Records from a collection

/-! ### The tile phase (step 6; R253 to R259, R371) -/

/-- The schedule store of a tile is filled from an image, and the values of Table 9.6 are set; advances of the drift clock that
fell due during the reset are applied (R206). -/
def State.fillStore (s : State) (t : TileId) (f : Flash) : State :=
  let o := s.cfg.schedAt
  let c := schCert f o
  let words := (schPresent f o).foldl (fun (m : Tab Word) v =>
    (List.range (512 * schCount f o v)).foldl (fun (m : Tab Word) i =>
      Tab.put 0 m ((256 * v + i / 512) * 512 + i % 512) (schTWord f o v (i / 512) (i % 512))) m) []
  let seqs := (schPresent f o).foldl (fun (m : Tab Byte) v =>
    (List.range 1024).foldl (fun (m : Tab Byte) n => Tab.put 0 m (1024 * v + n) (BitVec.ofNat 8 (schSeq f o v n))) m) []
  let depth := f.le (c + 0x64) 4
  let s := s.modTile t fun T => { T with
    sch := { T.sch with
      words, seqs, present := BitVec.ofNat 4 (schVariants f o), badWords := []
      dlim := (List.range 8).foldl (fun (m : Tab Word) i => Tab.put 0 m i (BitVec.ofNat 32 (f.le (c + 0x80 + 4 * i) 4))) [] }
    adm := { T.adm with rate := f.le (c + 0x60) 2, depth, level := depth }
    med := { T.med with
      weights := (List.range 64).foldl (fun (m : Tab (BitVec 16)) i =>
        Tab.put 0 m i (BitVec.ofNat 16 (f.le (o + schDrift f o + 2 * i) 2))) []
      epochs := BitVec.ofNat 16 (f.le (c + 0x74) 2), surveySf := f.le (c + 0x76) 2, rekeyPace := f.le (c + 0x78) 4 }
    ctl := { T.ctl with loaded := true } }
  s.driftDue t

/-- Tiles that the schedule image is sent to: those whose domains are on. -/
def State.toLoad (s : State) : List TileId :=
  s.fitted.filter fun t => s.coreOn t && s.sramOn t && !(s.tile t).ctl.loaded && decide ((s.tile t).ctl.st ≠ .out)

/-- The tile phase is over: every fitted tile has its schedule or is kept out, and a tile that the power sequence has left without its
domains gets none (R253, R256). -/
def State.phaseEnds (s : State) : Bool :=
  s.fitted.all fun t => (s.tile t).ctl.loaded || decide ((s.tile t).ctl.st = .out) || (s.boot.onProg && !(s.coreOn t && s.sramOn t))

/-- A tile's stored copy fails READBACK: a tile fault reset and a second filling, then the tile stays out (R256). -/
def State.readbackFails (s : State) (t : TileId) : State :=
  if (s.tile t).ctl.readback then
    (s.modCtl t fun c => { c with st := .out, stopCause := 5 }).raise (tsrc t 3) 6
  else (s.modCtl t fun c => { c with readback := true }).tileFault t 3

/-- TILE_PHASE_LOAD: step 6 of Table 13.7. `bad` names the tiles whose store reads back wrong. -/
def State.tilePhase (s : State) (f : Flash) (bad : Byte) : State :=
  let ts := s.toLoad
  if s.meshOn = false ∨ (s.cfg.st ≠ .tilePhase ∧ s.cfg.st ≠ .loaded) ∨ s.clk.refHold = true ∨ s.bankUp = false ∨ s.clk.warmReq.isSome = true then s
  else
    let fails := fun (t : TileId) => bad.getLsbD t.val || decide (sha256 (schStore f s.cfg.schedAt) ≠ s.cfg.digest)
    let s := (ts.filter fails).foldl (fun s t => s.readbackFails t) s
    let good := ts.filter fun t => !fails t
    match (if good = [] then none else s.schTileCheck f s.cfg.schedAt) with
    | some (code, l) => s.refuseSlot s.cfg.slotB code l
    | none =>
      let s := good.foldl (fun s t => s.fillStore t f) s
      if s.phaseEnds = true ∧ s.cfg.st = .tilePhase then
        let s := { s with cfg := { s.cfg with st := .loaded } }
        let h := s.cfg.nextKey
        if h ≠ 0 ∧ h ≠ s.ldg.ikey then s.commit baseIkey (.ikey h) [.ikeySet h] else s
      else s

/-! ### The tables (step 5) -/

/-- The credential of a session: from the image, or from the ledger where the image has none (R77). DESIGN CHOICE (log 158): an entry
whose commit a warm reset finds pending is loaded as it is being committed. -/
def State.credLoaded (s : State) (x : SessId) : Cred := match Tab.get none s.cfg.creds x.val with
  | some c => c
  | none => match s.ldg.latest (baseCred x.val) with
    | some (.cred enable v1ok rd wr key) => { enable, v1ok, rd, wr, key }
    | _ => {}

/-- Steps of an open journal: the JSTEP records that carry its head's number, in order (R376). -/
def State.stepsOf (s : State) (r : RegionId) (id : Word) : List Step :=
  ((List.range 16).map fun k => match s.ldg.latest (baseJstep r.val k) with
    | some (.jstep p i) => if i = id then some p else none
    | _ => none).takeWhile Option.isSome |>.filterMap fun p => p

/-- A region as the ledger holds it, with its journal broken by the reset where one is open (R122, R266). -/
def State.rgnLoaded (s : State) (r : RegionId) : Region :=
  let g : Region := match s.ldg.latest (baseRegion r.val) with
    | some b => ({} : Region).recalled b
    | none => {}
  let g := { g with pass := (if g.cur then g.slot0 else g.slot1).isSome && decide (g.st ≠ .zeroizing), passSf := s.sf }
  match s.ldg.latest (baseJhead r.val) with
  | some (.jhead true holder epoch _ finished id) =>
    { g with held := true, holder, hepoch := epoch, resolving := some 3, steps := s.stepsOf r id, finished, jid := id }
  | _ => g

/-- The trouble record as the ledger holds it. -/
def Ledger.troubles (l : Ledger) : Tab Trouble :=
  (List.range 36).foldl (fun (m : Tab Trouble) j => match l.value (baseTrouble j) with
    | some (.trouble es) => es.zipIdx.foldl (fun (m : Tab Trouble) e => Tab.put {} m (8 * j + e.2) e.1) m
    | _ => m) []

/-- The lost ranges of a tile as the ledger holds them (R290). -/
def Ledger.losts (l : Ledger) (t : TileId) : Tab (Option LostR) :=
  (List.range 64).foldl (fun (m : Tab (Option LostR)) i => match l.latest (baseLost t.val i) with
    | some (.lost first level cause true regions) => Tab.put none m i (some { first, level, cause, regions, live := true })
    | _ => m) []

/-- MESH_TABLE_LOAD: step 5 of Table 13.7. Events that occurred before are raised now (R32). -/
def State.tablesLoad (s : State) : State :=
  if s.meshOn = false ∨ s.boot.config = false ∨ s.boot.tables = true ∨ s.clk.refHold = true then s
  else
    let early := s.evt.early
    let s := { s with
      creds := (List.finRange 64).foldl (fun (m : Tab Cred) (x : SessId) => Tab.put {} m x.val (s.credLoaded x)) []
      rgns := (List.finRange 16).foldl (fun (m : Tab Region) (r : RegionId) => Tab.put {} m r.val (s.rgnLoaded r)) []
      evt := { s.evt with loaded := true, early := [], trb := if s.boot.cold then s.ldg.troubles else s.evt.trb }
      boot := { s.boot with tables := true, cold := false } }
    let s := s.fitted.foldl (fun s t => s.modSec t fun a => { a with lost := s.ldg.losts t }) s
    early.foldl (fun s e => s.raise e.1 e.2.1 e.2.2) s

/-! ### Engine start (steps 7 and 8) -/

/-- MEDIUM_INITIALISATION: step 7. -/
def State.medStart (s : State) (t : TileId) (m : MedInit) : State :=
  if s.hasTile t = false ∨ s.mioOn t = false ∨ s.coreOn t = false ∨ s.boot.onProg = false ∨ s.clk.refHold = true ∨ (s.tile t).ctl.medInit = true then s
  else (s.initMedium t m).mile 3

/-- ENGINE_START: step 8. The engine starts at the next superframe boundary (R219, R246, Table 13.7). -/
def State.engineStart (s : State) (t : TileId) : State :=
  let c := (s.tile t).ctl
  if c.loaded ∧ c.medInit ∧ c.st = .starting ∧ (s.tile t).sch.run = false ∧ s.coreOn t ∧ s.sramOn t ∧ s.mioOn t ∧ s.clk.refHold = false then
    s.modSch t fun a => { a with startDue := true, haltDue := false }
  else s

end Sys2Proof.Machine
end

...

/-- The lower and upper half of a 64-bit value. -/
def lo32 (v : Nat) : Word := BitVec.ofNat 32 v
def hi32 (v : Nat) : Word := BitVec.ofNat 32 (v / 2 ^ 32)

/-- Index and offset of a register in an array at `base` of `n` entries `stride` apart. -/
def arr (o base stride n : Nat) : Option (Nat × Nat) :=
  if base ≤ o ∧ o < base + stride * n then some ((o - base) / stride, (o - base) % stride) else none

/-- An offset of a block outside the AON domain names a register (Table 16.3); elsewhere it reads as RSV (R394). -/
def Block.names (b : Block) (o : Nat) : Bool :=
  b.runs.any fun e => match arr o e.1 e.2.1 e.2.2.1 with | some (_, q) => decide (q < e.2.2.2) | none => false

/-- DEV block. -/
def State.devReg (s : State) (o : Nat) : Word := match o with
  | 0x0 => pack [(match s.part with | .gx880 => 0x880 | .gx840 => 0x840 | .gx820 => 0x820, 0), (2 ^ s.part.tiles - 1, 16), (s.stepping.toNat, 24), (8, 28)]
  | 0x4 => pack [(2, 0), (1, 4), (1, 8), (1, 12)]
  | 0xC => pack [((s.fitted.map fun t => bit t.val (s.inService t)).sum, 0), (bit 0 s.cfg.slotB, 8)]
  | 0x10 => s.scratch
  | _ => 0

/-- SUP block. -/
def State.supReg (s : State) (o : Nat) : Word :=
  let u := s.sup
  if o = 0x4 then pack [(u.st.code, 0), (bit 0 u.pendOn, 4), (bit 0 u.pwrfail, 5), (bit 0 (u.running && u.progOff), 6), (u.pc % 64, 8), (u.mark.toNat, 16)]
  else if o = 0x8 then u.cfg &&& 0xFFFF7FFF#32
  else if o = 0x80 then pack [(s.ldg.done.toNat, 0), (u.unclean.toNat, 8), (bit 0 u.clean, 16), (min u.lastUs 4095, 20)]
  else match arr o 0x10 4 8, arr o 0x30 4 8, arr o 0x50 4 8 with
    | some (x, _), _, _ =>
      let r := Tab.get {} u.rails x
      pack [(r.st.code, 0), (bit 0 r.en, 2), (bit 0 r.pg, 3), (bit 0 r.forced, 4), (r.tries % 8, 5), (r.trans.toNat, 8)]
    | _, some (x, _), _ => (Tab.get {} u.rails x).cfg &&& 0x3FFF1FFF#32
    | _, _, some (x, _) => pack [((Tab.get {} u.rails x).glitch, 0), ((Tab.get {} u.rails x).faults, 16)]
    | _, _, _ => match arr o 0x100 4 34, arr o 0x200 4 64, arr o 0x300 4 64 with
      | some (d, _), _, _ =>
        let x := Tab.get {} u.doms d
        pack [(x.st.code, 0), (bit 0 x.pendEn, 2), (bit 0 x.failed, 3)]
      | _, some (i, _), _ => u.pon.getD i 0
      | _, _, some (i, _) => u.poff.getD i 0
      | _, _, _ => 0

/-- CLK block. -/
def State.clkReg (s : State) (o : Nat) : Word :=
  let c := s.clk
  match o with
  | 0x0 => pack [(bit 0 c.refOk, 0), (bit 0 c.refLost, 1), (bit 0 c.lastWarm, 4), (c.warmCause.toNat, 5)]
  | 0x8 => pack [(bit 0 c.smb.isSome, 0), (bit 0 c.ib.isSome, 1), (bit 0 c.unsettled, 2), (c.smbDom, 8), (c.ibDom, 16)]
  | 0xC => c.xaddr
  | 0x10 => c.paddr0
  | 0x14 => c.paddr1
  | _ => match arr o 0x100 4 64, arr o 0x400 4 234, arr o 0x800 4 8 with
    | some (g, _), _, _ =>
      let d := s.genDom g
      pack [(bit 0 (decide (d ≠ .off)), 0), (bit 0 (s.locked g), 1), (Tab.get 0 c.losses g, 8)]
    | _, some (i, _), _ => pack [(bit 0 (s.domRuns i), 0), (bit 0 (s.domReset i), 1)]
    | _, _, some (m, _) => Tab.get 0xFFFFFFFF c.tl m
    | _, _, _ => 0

Task details
The entries above hold a line with "Option.isSome |>.filterMap fun p => p" and a later line with "def State.tablesLoad (s". Write out exactly those lines and all lines between, nothing more.

Finished task
    | _ => none).takeWhile Option.isSome |>.filterMap fun p => p

/-- A region as the ledger holds it, with its journal broken by the reset where one is open (R122, R266). -/
def State.rgnLoaded (s : State) (r : RegionId) : Region :=
  let g : Region := match s.ldg.latest (baseRegion r.val) with
    | some b => ({} : Region).recalled b
    | none => {}
  let g := { g with pass := (if g.cur then g.slot0 else g.slot1).isSome && decide (g.st ≠ .zeroizing), passSf := s.sf }
  match s.ldg.latest (baseJhead r.val) with
  | some (.jhead true holder epoch _ finished id) =>
    { g with held := true, holder, hepoch := epoch, resolving := some 3, steps := s.stepsOf r id, finished, jid := id }
  | _ => g

/-- The trouble record as the ledger holds it. -/
def Ledger.troubles (l : Ledger) : Tab Trouble :=
  (List.range 36).foldl (fun (m : Tab Trouble) j => match l.value (baseTrouble j) with
    | some (.trouble es) => es.zipIdx.foldl (fun (m : Tab Trouble) e => Tab.put {} m (8 * j + e.2) e.1) m
    | _ => m) []

/-- The lost ranges of a tile as the ledger holds them (R290). -/
def Ledger.losts (l : Ledger) (t : TileId) : Tab (Option LostR) :=
  (List.range 64).foldl (fun (m : Tab (Option LostR)) i => match l.latest (baseLost t.val i) with
    | some (.lost first level cause true regions) => Tab.put none m i (some { first, level, cause, regions, live := true })
    | _ => m) []

/-- MESH_TABLE_LOAD: step 5 of Table 13.7. Events that occurred before are raised now (R32). -/
def State.tablesLoad (s : State) : State :=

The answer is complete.